- Task directions -
Once you reach the line containing "last wins. -/" in the data below, restate each line word for word up to and including the one containing "exact ⟨himg, hncodes⟩".

- Dataset entries -
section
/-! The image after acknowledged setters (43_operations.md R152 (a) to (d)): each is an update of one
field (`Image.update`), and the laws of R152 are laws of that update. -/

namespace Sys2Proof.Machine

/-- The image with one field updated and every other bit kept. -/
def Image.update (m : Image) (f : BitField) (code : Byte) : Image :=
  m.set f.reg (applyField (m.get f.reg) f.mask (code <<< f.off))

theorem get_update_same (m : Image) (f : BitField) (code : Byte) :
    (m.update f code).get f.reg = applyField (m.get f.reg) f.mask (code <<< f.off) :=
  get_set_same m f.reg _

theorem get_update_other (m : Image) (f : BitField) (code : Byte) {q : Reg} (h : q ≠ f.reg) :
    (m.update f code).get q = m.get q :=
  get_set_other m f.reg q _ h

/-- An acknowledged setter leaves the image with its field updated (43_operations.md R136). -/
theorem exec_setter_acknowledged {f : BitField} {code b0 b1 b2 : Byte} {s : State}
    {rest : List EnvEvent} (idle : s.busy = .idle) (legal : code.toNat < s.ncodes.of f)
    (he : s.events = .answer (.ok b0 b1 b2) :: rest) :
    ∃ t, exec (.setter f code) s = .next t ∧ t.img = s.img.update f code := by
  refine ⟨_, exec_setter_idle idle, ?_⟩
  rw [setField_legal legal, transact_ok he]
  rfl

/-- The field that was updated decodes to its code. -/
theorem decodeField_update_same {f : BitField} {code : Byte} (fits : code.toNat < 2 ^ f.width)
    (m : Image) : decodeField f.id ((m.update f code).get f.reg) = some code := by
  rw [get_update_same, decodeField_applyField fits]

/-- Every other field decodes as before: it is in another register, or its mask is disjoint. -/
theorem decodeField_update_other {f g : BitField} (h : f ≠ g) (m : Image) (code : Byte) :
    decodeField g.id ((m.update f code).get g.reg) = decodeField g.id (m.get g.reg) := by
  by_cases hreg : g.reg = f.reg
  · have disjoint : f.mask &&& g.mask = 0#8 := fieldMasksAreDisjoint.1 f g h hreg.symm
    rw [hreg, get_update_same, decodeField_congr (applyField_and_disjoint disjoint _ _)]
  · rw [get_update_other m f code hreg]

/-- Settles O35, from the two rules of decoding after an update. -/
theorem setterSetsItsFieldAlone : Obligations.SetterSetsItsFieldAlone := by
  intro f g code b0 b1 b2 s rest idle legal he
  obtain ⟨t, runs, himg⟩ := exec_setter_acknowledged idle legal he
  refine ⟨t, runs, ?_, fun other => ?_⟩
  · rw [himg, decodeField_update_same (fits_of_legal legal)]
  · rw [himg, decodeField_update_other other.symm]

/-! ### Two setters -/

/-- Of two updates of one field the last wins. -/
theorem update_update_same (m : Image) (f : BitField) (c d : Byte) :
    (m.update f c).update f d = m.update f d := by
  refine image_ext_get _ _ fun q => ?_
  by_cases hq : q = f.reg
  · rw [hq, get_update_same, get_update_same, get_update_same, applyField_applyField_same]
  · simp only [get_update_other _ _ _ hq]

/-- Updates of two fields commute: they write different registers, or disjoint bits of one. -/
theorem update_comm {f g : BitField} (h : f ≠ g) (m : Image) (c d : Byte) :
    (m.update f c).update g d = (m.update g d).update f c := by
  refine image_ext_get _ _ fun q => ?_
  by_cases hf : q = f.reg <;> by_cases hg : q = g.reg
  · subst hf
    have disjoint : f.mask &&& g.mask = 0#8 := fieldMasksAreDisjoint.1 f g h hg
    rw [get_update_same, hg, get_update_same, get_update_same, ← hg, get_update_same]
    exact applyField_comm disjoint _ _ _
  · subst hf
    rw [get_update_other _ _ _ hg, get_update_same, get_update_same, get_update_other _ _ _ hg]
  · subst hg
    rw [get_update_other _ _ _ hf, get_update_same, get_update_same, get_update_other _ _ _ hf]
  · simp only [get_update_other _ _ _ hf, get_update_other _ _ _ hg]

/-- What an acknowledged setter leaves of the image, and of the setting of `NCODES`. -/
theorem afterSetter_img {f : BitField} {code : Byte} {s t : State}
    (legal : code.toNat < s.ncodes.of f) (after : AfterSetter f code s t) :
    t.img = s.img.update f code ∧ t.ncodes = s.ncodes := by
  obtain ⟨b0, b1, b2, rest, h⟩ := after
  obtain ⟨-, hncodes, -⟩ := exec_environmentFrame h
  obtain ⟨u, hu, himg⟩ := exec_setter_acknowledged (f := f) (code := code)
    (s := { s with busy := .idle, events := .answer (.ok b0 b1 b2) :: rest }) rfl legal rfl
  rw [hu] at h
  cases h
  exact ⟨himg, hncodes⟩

...

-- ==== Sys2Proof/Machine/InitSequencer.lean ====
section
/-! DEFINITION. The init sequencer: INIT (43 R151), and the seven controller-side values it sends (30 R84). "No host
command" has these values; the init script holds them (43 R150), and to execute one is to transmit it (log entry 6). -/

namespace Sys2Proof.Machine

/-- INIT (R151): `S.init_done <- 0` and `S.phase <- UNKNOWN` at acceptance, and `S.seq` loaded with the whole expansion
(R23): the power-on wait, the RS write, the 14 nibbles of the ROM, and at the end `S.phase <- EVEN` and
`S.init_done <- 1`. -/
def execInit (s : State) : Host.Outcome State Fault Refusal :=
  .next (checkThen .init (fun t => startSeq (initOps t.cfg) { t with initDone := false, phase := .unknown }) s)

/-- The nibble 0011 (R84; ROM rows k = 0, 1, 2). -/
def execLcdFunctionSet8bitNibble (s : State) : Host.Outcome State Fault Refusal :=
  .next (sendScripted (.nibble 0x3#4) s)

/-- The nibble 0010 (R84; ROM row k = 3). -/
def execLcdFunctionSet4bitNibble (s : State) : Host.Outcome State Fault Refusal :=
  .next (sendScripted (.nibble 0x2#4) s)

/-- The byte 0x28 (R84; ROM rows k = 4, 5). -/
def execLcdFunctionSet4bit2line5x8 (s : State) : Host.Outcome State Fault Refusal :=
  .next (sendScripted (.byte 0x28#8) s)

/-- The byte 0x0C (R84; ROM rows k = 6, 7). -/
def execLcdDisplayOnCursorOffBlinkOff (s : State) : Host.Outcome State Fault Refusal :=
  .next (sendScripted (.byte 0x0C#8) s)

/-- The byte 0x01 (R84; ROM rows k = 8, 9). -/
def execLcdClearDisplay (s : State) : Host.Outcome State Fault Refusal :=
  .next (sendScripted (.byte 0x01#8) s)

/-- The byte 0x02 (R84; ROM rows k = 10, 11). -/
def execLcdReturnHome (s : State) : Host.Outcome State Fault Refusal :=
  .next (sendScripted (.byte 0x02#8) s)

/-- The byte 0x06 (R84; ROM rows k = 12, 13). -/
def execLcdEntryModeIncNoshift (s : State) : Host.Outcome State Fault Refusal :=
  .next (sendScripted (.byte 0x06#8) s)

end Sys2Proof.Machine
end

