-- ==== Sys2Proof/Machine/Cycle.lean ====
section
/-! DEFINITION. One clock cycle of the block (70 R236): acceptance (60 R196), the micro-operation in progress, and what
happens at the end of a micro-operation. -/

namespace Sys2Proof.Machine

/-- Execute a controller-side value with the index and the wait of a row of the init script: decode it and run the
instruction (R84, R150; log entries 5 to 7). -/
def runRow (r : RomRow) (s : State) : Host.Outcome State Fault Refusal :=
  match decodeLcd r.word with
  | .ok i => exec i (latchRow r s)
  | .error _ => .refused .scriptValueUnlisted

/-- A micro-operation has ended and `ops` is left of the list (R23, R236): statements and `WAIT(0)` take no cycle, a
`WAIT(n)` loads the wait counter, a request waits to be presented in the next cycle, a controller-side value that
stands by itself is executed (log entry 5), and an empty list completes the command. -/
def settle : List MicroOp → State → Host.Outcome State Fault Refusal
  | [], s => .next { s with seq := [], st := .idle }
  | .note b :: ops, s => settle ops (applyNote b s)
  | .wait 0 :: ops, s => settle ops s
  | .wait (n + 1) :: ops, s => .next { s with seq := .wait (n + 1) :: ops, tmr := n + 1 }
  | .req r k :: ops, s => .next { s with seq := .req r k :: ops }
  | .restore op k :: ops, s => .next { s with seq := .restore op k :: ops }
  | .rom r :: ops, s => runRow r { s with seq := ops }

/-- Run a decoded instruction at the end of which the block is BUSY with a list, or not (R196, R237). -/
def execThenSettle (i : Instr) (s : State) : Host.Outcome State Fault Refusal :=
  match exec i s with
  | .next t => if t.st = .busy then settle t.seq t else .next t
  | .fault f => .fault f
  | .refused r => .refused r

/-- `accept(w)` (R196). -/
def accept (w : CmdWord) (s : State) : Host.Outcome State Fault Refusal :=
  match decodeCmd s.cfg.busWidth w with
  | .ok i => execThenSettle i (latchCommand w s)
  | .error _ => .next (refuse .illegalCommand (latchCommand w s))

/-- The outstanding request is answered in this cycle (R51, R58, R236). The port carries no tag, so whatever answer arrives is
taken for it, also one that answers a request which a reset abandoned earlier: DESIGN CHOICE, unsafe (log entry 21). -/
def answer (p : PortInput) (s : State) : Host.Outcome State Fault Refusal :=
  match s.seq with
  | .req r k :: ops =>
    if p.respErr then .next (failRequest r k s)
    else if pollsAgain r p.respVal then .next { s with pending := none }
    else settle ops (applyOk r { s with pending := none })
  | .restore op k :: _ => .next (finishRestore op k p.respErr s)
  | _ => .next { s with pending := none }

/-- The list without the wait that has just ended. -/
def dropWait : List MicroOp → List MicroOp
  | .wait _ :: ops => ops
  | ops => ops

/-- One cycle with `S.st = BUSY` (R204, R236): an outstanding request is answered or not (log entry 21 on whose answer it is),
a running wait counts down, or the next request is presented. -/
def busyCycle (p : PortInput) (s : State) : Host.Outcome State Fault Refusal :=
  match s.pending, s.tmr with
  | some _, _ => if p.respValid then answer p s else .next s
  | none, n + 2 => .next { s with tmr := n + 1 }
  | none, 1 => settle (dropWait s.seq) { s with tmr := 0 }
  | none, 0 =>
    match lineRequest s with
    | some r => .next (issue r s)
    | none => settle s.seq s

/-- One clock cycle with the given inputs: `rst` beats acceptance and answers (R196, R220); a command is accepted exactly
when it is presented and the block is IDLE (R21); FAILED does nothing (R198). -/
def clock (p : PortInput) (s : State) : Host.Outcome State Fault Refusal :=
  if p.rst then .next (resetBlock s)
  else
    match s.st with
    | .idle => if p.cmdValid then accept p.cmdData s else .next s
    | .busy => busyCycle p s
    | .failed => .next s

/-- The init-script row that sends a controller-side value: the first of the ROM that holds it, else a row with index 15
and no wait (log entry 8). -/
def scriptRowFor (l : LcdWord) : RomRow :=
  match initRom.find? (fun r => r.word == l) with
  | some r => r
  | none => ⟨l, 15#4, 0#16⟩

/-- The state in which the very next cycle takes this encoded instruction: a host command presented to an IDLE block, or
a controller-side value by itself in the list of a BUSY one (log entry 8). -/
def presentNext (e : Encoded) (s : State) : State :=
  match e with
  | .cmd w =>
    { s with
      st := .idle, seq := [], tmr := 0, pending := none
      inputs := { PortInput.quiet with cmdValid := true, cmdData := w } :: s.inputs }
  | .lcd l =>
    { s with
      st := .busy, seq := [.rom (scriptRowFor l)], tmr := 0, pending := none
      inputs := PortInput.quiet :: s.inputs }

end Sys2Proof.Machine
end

- Solution to this task -
/-- Of two updates of one field the last wins. -/
theorem update_update_same (m : Image) (f : BitField) (c d : Byte) :
    (m.update f c).update f d = m.update f d := by
  refine image_ext_get _ _ fun q => ?_
  by_cases hq : q = f.reg
  · rw [hq, get_update_same, get_update_same, get_update_same, applyField_applyField_same]
  · simp only [get_update_other _ _ _ hq]

/-- Updates of two fields commute: they write different registers, or disjoint bits of one. -/
theorem update_comm {f g : BitField} (h : f ≠ g) (m : Image) (c d : Byte) :
    (m.update f c).update g d = (m.update g d).update f c := by
  refine image_ext_get _ _ fun q => ?_
  by_cases hf : q = f.reg <;> by_cases hg : q = g.reg
  · subst hf
    have disjoint : f.mask &&& g.mask = 0#8 := fieldMasksAreDisjoint.1 f g h hg
    rw [get_update_same, hg, get_update_same, get_update_same, ← hg, get_update_same]
    exact applyField_comm disjoint _ _ _
  · subst hf
    rw [get_update_other _ _ _ hg, get_update_same, get_update_same, get_update_other _ _ _ hg]
  · subst hg
    rw [get_update_other _ _ _ hf, get_update_same, get_update_same, get_update_other _ _ _ hf]
  · simp only [get_update_other _ _ _ hf, get_update_other _ _ _ hg]

/-- What an acknowledged setter leaves of the image, and of the setting of `NCODES`. -/
theorem afterSetter_img {f : BitField} {code : Byte} {s t : State}
    (legal : code.toNat < s.ncodes.of f) (after : AfterSetter f code s t) :
    t.img = s.img.update f code ∧ t.ncodes = s.ncodes := by
  obtain ⟨b0, b1, b2, rest, h⟩ := after
  obtain ⟨-, hncodes, -⟩ := exec_environmentFrame h
  obtain ⟨u, hu, himg⟩ := exec_setter_acknowledged (f := f) (code := code)
    (s := { s with busy := .idle, events := .answer (.ok b0 b1 b2) :: rest }) rfl legal rfl
  rw [hu] at h
  cases h
  exact ⟨himg, hncodes⟩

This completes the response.